A strategic approach
“Different assets represent different risks,” even when beset by the same vulnerability, explained Jimmy Graham, director of product management for vulnerability management at Qualys, Inc. The company’s ThreatProtection product sits atop its vulnerability scanner, cross-referencing the data from the scan with a series of “Realtime Threat Indicators, or RTI’s” he told CyberScoop. RTIs are true/false statements including things like “Is this vulnerability being exploited in the wild?” or “Does this vulnerability cause denial of service?”
As a customer, “Based on what’s important to you, you can pick and choose the indicators you want to prioritize,” he said. ThreatProtection also allows asset tags to be used as a filter, meaning you can exclude for instance inward-facing assets from a list of DoS vulnerabilities that need remediation. The end result is a list of high-severity vulnerabilities that are, for example, capable of allowing remote attacks, present on critical assets or systems and being currently exploited in the wild.
The effect, said Graham, is a “smaller, more focused” list.
But Qualys doesn’t rank the vulnerabilities, Graham noted, saying such rankings were illusory. “Ranked lists [of vulnerabilities] may give the user a sense of control, but in reality, then difference [in terms of the the risk they represent] between number two on the list and number five on the list is probably too small to be measured and certainly too small to justify ranking them like that.”

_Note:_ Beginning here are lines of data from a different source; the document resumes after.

-- ==== Sys2Proof/Machine/Queries.lean ====
section
/-! DEFINITION. The requests answered at once from the records: STATUS, METER_QUERY, FLOAT_QUERY, JOURNAL_READ, REPRINT. -/

namespace Sys2Proof.Machine

/-- The vend group of STATUS: shown in HELD, empty otherwise (R152). -/
def State.statusVend (s : State) (k : SlotNo) : List Byte :=
  match (s.slot k).state, (s.slot k).vend with
  | .held, some v =>
    vendNoBytes v.number ++ beBytes 1 v.plan.units.length ++ beBytes 1 v.issued ++ beBytes 1 v.batch.length ++
      beBytes 4 ((s.clock.channels[k]).getD 0)
  | _, _ => []

/-- One bit for each slot that has a pending change (R190). -/
def State.pendingBits (s : State) : Nat :=
  (slotList.map (fun k => if (s.slot k).pendingChange.isSome then 2 ^ k.val else 0)).sum

/-- The body of a STATUS response (R152, R193). An empty last ending is left out, 0 bytes (LOG 17, the model's choice). -/
def State.statusBody (s : State) (k : SlotNo) : List Byte :=
  let sl := s.slot k
  beBytes 1 k.val ++ beBytes 1 (sl.cls.elim 0 SlotClass.code) ++ [sl.perms] ++ beBytes 2 sl.lease ++ s.statusVend k ++
    lastEndingBytes sl.lastEnding ++ sl.till.bytes ++
    slotList.flatMap (fun j => beBytes 1 (s.slot j).state.code) ++ beBytes 1 s.pendingBits ++
    beBytes 5 s.float.available ++ beBytes 1 s.float.state.code ++
    beBytes 1 s.journal.mode.code ++ beBytes 2 s.journal.obtainable ++ beBytes 2 s.journal.reserved ++
    beBytes 4 s.journal.last ++ beBytes 4 s.journal.mark ++ s.clock.bytes

/-- STATUS (R152). -/
def execStatus (h : Header) (s : State) : Out :=
  .next (s.takeQuery (.status h) (fun s _ => s.partChecks) (fun s k => s.statusBody k))

/-- A lock owner in its byte; 0xFF for none (R190). -/
def lockByte (owner : Option SlotNo) : List Byte := beBytes 1 (owner.elim 0xFF (·.val))

/-- The body of a METER_QUERY response: every field of R54, then the lock's owner (R64). -/
def MeterCell.bytes (c : MeterCell) : List Byte := c.record.entryBytes ++ beBytes 4 c.record.applied ++ lockByte c.lock

/-- METER_QUERY (R64). -/
def execMeterQuery (h : Header) (meter : Nat) (s : State) : Out :=
  .next (s.takeQuery (.meterQuery h meter)
    (fun s _ => s.partChecks ++
      [(meterInRange meter, .badField), ((s.meters.lookup meter).isSome, .unknownMeter)])
    (fun s _ => (s.meters.lookup meter).elim [] MeterCell.bytes))

/-- The body of a FLOAT_QUERY response (R104): the list's entries, then their number. -/
def FloatAccount.bytes (f : FloatAccount) : List Byte :=
  beBytes 5 f.work.balance ++ beBytes 5 f.work.ceiling ++ beBytes 4 f.work.expiry ++ beBytes 4 f.work.lastGrant ++
    beBytes 4 f.work.applied ++ beBytes 5 f.available ++ beBytes 1 f.state.code ++ beBytes 1 f.windowOpen.toNat ++
    f.reservations.flatMap (fun r => beBytes 1 r.slot.val ++ beBytes 5 r.amount) ++ beBytes 1 f.reservations.length

/-- FLOAT_QUERY (R104). -/
def execFloatQuery (h : Header) (s : State) : Out :=
  .next (s.takeQuery (.floatQuery h) (fun s _ => s.partChecks) (fun s _ => s.float.bytes))

/-- The records of a JOURNAL_READ: entries from `n` on, at most `count`, that fit in `room` bytes (R132). -/
def Journal.records (j : Journal) : Nat → Nat → Nat → List (List Byte)
  | 0, _, _ => []
  | count + 1, n, room =>
    match j.entry? n with
    | none => []
    | some e =>
      if e.recordBytes.length ≤ room then e.recordBytes :: j.records count (n + 1) (room - e.recordBytes.length) else []

/-- The trailer's length: entries given, last committed number, first number in the store, settle mark. -/
def trailerLength : Nat := 13

/-- The body of a JOURNAL_READ response (R132, R193). -/
def Journal.readBody (j : Journal) (n count : Nat) : List Byte :=
  let rs := j.records count n (97 - trailerLength)
  rs.flatten ++ beBytes 1 rs.length ++ beBytes 4 j.last ++ beBytes 4 (j.firstNumber.getD 0) ++ beBytes 4 j.mark

/-- JOURNAL_READ (R132). -/
def execJournalRead (h : Header) (number count : Nat) (s : State) : Out :=
  .next (s.takeQuery (.journalRead h number count)
    (fun s _ => s.partChecks ++
      [(decide (1 ≤ number ∧ number ≤ s.journal.last) && decide (1 ≤ count ∧ count ≤ 3), .badField),
       (s.journal.inStore number, .entryGone)])
    (fun s _ => s.journal.readBody number count))

/-- The TOKEN entry with a journal number, with its slot byte. -/
def Journal.token? (j : Journal) (n : Nat) : Option (SlotNo × TokenEntry) :=
  match j.entry? n with
  | none => none
  | some e => match e.body with
    | .token t => some (e.slot, t)
    | _ => none

/-- The body of a REPRINT response (R133, R193). -/
def TokenEntry.bytes (t : TokenEntry) (n : Nat) : List Byte :=
  (Token.mk t.code t.kind t.seq n).bytes ++ beBytes 5 t.meter ++ beBytes 4 t.vend ++ beBytes 2 t.tenths ++
    beBytes 1 t.revision

/-- REPRINT (R133). -/
def execReprint (h : Header) (number : Nat) (s : State) : Out :=
  .next (s.takeQuery (.reprint h number)
    (fun s k => s.partChecks ++
      [(decide (1 ≤ number ∧ number ≤ s.journal.last), .badField), (s.journal.inStore number, .entryGone),
       ((s.journal.token? number).isSome, .badField),
       ((s.journal.token? number).any (fun t => t.1 == k) || holdsItem (s.slot k).perms .crossRead, .notPermitted)])
    (fun s _ => (s.journal.token? number).elim [] (fun t => t.2.bytes number)))

end Sys2Proof.Machine
end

ThreatProtection, which the company rolled out just over a year ago, is “automating the things that a mature vulnerability management program in a large enterprise was probably doing already, but manually,” said Graham. “Instead, we provide it as an automated service.”
RiskSense’s platform provides a different service, fusing information about a vulnerability’s severity with data about the business critically of the asset where it’s found and the prevalence of exploits in the wild. The RS3 score “is essentially a prediction of the level of peril the organization is subject to, based on its vulnerabilities and all that contextual data,” Paturi explained. He compared it to a FICO score, which represents the level of risk a customer will default on a loan or other form of credit “and we use the same scale, too … from 350 to 800.”
For insurers, they provide a “multi-client dashboard” which gives a real-time view of the score and enables them to see when a policy might need to be reviewed or rewritten because of the change in risk.
“We are giving you a single number not a long list of factors. … Insurers can use that,” he said.